Many mutations occur as copying errors so duplication can be the means of increasing information in the cell's offspring.

Why is this all important fact that a growth in biological complexity requires an equal increase in genetic information (not just random arrangements but purposeful information) often ignored by evolutionists I wonder? Perhaps because, again, nothing in nature is known to add to its own genome a new nucleotide sequences that would eventually add up and code for a new specific purpose or structure.

Not true. Duplications are relatively common mutations which add nucleotides to the genome. And unlike a repetition in language, genetic duplications can have functional results.

What we actually see is that mutations when they do occur are quickly corrected - to the point where living organisms such as bacteria only makes about .1 to 10 copy errors in about 10 billion transcriptions! (Drake, J.W. "Spontaneuos Mutation" Annual Reviews of Genetics, Vol. 25 p.1132.)

Can you give me a date on this source? I saw someone else using the identical figures recently, but his source was over 30 years old.

In other organisms it is believed to be even smaller. I wonder how such a low level of errors can account for the millions upon millions of needed mutations which will add any beneficial nucleotide sequence to its own genome to finally reach man in the short amount of time that the earth is speculated to be some 4.6 billion years if I remember my evolutionary timeline correctly. What isnt surprising is that the fossil record is pretty silent about this matter.

Personal incredulity again. Remember, humanity is not a "target" of evolution. So you can't measure whether there was enough time by focusing on that one "target". By the same token, since humanity does exist, the time must have been sufficient.

The notion that creationists have not defined information is untrue as pointed above. Within the creationist paradigm information is determined by its purpose i.e. what does it specify? what is its intended purpose? Is it enzymatic, structural or yet to be discovered function? Minus the context and purpose there is no information.

Please explain the method of measuring purpose.

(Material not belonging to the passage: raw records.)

-- ==== Sys2Proof/Machine/AgentTable.lean ====
section
/-!
DEFINITION. AGT (chapter 1) and WHU's part of the agent record (chapter 4): the available list, the settling of agents,
logout, wrap-up and the average handle time.
-/
namespace Sys2Proof.Machine

open Sys2Proof

/-! ## The available list (R6 to R9) -/

/-- A slot inserted in the available list just before the first agent whose available-since is later (R9). -/
def State.restoreSlot (s : State) (slot : Nat) (since : Tick) : List Nat → List Nat
  | [] => [slot]
  | x :: xs =>
      if Tick.later (s.agent x).availSince since then slot :: x :: xs else x :: State.restoreSlot s slot since xs

/-- The available list without a slot (R8). -/
def dropSlot (slot : Nat) (available : List Nat) : List Nat := available.filter (· != slot)

/-! ## Changes of an agent record (R2, R3) -/

/-- An agent record replaced, with what the change hands to AGT's neighbours: the agent leaves the available list when
it is not AVAILABLE, the staffing weights follow its share, and the change is reported (R3, R8, R102, R171). -/
def Ev.putAgent (e : Ev) (slot : Nat) (new : Agent) (cause : Cause) : Ev :=
  let old := e.st.agent slot
  let e := e.upd fun s => (s.setAgent slot new).reweigh old new
  let e := if new.state = .available then e
    else e.upd fun s => { s with available := dropSlot slot s.available }
  e.reportAgent slot old new cause

/-- An agent record replaced, where an AVAILABLE agent joins the tail of the available list (R7). -/
def Ev.putAgentAtTail (e : Ev) (slot : Nat) (new : Agent) (cause : Cause) : Ev :=
  let e := e.putAgent slot new cause
  if new.state = .available then e.upd fun s => { s with available := dropSlot slot s.available ++ [slot] } else e

/-- An agent that becomes AVAILABLE now (R7). -/
def Agent.madeAvailable (a : Agent) (now : Tick) : Agent :=
  { a with state := .available, pending := .none, availSince := now }

/-- An agent that becomes NOT_READY with a reason (R13, R24, R25, R94). -/
def Agent.madeNotReady (a : Agent) (reason : Nat) : Agent :=
  { a with state := .notReady, reason := reason, pending := .none }

/-! ## Logout (R18) -/

/-- An agent record after its logout is completed (R18). -/
def Agent.loggedOut (a : Agent) : Agent :=
  { a with state := .loggedOut, home := none, pending := .none, miss := 0, offer := none, call := none, wrap := none,
           penaltyDeadline := none }

/-- A logout completed: the record, the recent service list and the notices (R18, R66). -/
def Ev.completeLogout (e : Ev) (slot : Nat) (cause : Cause) : Ev :=
  let e := e.upd fun s => { s with recent := s.recent.filter fun r => r.agent != slot }
  e.putAgent slot (e.st.agent slot).loggedOut cause

/-! ## The settling of an agent when an offer ends (R24 to R26) -/

/-- An agent that has failed an offer: one more miss, then INFERRED_ABSENT, NOT_READY or the tail of the available list
(R25, R26). -/
def Agent.failedOffer (a : Agent) (now : Tick) : Agent :=
  let a := { a with offer := none, miss := min 7 (a.miss + 1) }
  if a.missLimit ≠ 0 ∧ a.missLimit ≤ a.miss then
    { a with state := .inferredAbsent, pending := .none,
             penaltyDeadline := match a.exitType with
               | .timed => some (Tick.plus now a.penalty)
               | .manual => none }
  else
    match a.pending with
    | .notReady reason => a.madeNotReady reason
    | .none | .logout => a.madeAvailable now

/-- The agent of a failed offer is settled (R25). -/
def Ev.settleFailed (e : Ev) (slot : Nat) (cause : Cause) : Ev :=
  e.putAgentAtTail slot ((e.st.agent slot).failedOffer e.st.tick) cause

/-- The agent of an offer withdrawn from the call side is settled: a pending NOT_READY is applied, otherwise the agent is
restored to its old place in the available list (R9, R24). -/
def Ev.settleWithdrawn (e : Ev) (slot : Nat) (cause : Cause) : Ev :=
  let a := e.st.agent slot
  match a.pending with
  | .notReady reason => e.putAgent slot (a.madeNotReady reason) cause
  | .none | .logout =>
      let e := e.putAgent slot { a with state := .available, pending := .none } cause
      e.upd fun s => { s with available := s.restoreSlot slot a.availSince (dropSlot slot s.available) }

/-! ## The average handle time (R97 to R99) -/

/-- The adjustment of an AHT by a sample: the difference divided by a power of two, rounded toward zero (R99). -/
def ahtAdjustment (aht shift sample : Nat) : Int := ((16 * sample : Nat) - (aht : Int)).tdiv (2 ^ shift : Nat)

/-- The AHT after a sample (R99). -/
def ahtUpdate (aht shift sample : Nat) : Nat := ((aht : Int) + ahtAdjustment aht shift sample).toNat

/-- A handle-time sample folded into a queue's AHT (R97, R99). -/
def State.updateAht (s : State) (q sample : Nat) : State :=
  let r := s.queue q
  s.setQueue q { r with aht := ahtUpdate r.aht r.config.shift sample }

/-! ## Accumulators (R95, R96) -/

/-- A saturating addition: the sum, and whether the true sum exceeds the saturation value (R95). -/
def saturatingAdd (limit n m : Nat) : Nat × Bool := (min limit (n + m), decide (limit < n + m))

/-- The accumulators after the start of a wrap-up (R84, R95). -/
def Agent.addCall (a : Agent) (talk : Nat) : Agent :=
  let calls := saturatingAdd 65535 a.handled 1
  let total := saturatingAdd 4294967295 a.talkTotal talk
  { a with handled := calls.1, talkTotal := total.1, saturated := a.saturated || calls.2 || total.2 }

/-- The accumulators after the end of a wrap-up with a sample (R90, R95). -/
def Agent.addWrap (a : Agent) (ticks : Nat) : Agent :=
  let total := saturatingAdd 4294967295 a.wrapTotal ticks
  { a with wrapTotal := total.1, saturated := a.saturated || total.2 }

/-- The accumulators and the saturated flag returned to zero (R96). -/
def Agent.clearAccumulators (a : Agent) : Agent :=
  { a with handled := 0, talkTotal := 0, wrapTotal := 0, saturated := false }

/-! ## Wrap-up (R84 to R94) -/

/-- The leave rule: an agent leaves BUSY or WRAP_UP by its pending value (R94). The distribution attempt for an agent that
becomes AVAILABLE is made by the event that applies the rule. -/
def Ev.leave (e : Ev) (slot : Nat) (cause : Cause) : Ev :=
  let a := { e.st.agent slot with wrap := none, call := none }
  match a.pending with
  | .logout => e.completeLogout slot cause
  | .notReady reason => e.putAgent slot (a.madeNotReady reason) cause
  | .none => e.putAgentAtTail slot (a.madeAvailable e.st.tick) cause

/-- The talk ticks of a call that ends now (R84). -/
def talkTicks (now connect : Tick) : Nat := min Config.maxDuration (Tick.elapsed now connect)

/-- The start of wrap-up for the agent of a connected call that has ended: the accumulators, then WRAP_UP with a wrap
record (R86), or the sample and the leave rule where the queue's wrap limit is 0 (R84, R85). -/
def Ev.startWrap (e : Ev) (slot q : Nat) (connect : Tick) (cause : Cause) : Ev :=
  let now := e.st.tick
  let talk := talkTicks now connect
  let a := { (e.st.agent slot).addCall talk with call := none }
  let limit := (e.st.queue q).config.wrapLimit
  if limit = 0 then
    (e.upd fun s => (s.setAgent slot a).updateAht q talk).leave slot cause
  else
    e.putAgent slot
      { a with state := .wrapUp,
               wrap := some { queue := q, talk := talk, start := now, deadline := Tick.plus now limit, granted := 0 } }
      cause

/-- The handle-time sample of a wrap-up that ends now (R90, R97). -/
def WrapRecord.sample (w : WrapRecord) (now : Tick) : Nat :=
  min Config.maxDuration (w.talk + Tick.elapsed now w.start)

/-- The end of a wrap-up with a sample: the wrap total, the AHT and the leave rule (R90 steps 1 to 6, R91). -/
def Ev.endWrap (e : Ev) (slot : Nat) (w : WrapRecord) (cause : Cause) : Ev :=
  let now := e.st.tick
  let a := (e.st.agent slot).addWrap (Tick.elapsed now w.start)
  (e.upd fun s => (s.setAgent slot a).updateAht w.queue (w.sample now)).leave slot cause

/-- The grant of a WRAP_EXTEND (R88). -/
def WrapRecord.grant (w : WrapRecord) (maxExtension requested : Nat) : Nat :=
  if w.granted < maxExtension then min requested (maxExtension - w.granted) else 0

/-! ## Skill lists (R10) -/

/-- Skill entries brought into range: an entry naming a queue already named is dropped, and a proficiency is kept within
1-15 (R10). -/
def normalizeSkills : List Skill → List Skill :=
  fun given => (given.foldl (fun (kept : List Skill) k =>
    if kept.any fun o => o.queue == k.queue then kept
    else { k with proficiency := clamp 1 15 k.proficiency } :: kept) []).reverse

end Sys2Proof.Machine
end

If you deny the purpose then you have no information and no way of measuring anything hence the evolutionist rant that there is no measurable information stems simply from the fact that Darwinian evolution by nature requires that it is a purposeless and blind process. It is not that creationists do not have a way to measure genetic information, it is that evolutionists have already denied that purpose to begin with.

Evolutionists are not saying that genetic information cannot be measured. In fact the K-C system is quite handy for measuring genetic information. But creationists yell "no new information" without ever specifying how they intend to measure it. If you do not specify what you intend to measure, and how you intend to measure it, any assertion about new or increased information is disingenuous.

This breaks down into two questions. The first is: What is the total amount of information in the message?" Since computer messages are transmitted in binary code, there is no problem with defining the unit of information. It is the "bit". Each bit is either a 1 or a 0. The total amount of information in a message is the total number of bits. And as you know, every time you create a file, your computer counts how many bits there are in the message.

Click to expand...

It would seem that you are ignoring the fifth level of information.

Because I am trying to explain the K-C system in which there is no fifth level. In fact, no 2nd 3rd or 4th level either. You can't fault the K-C system for ignoring an aspect of a different system. Gitt, as we saw, basically ignores K-C too.

If you are going to claim that there is no distinction between bits and bytes of information and its intended purpose then you are paddling up the wrong creek.

Bytes are measured in terms of the number of bits making them up (8 bits=1 byte).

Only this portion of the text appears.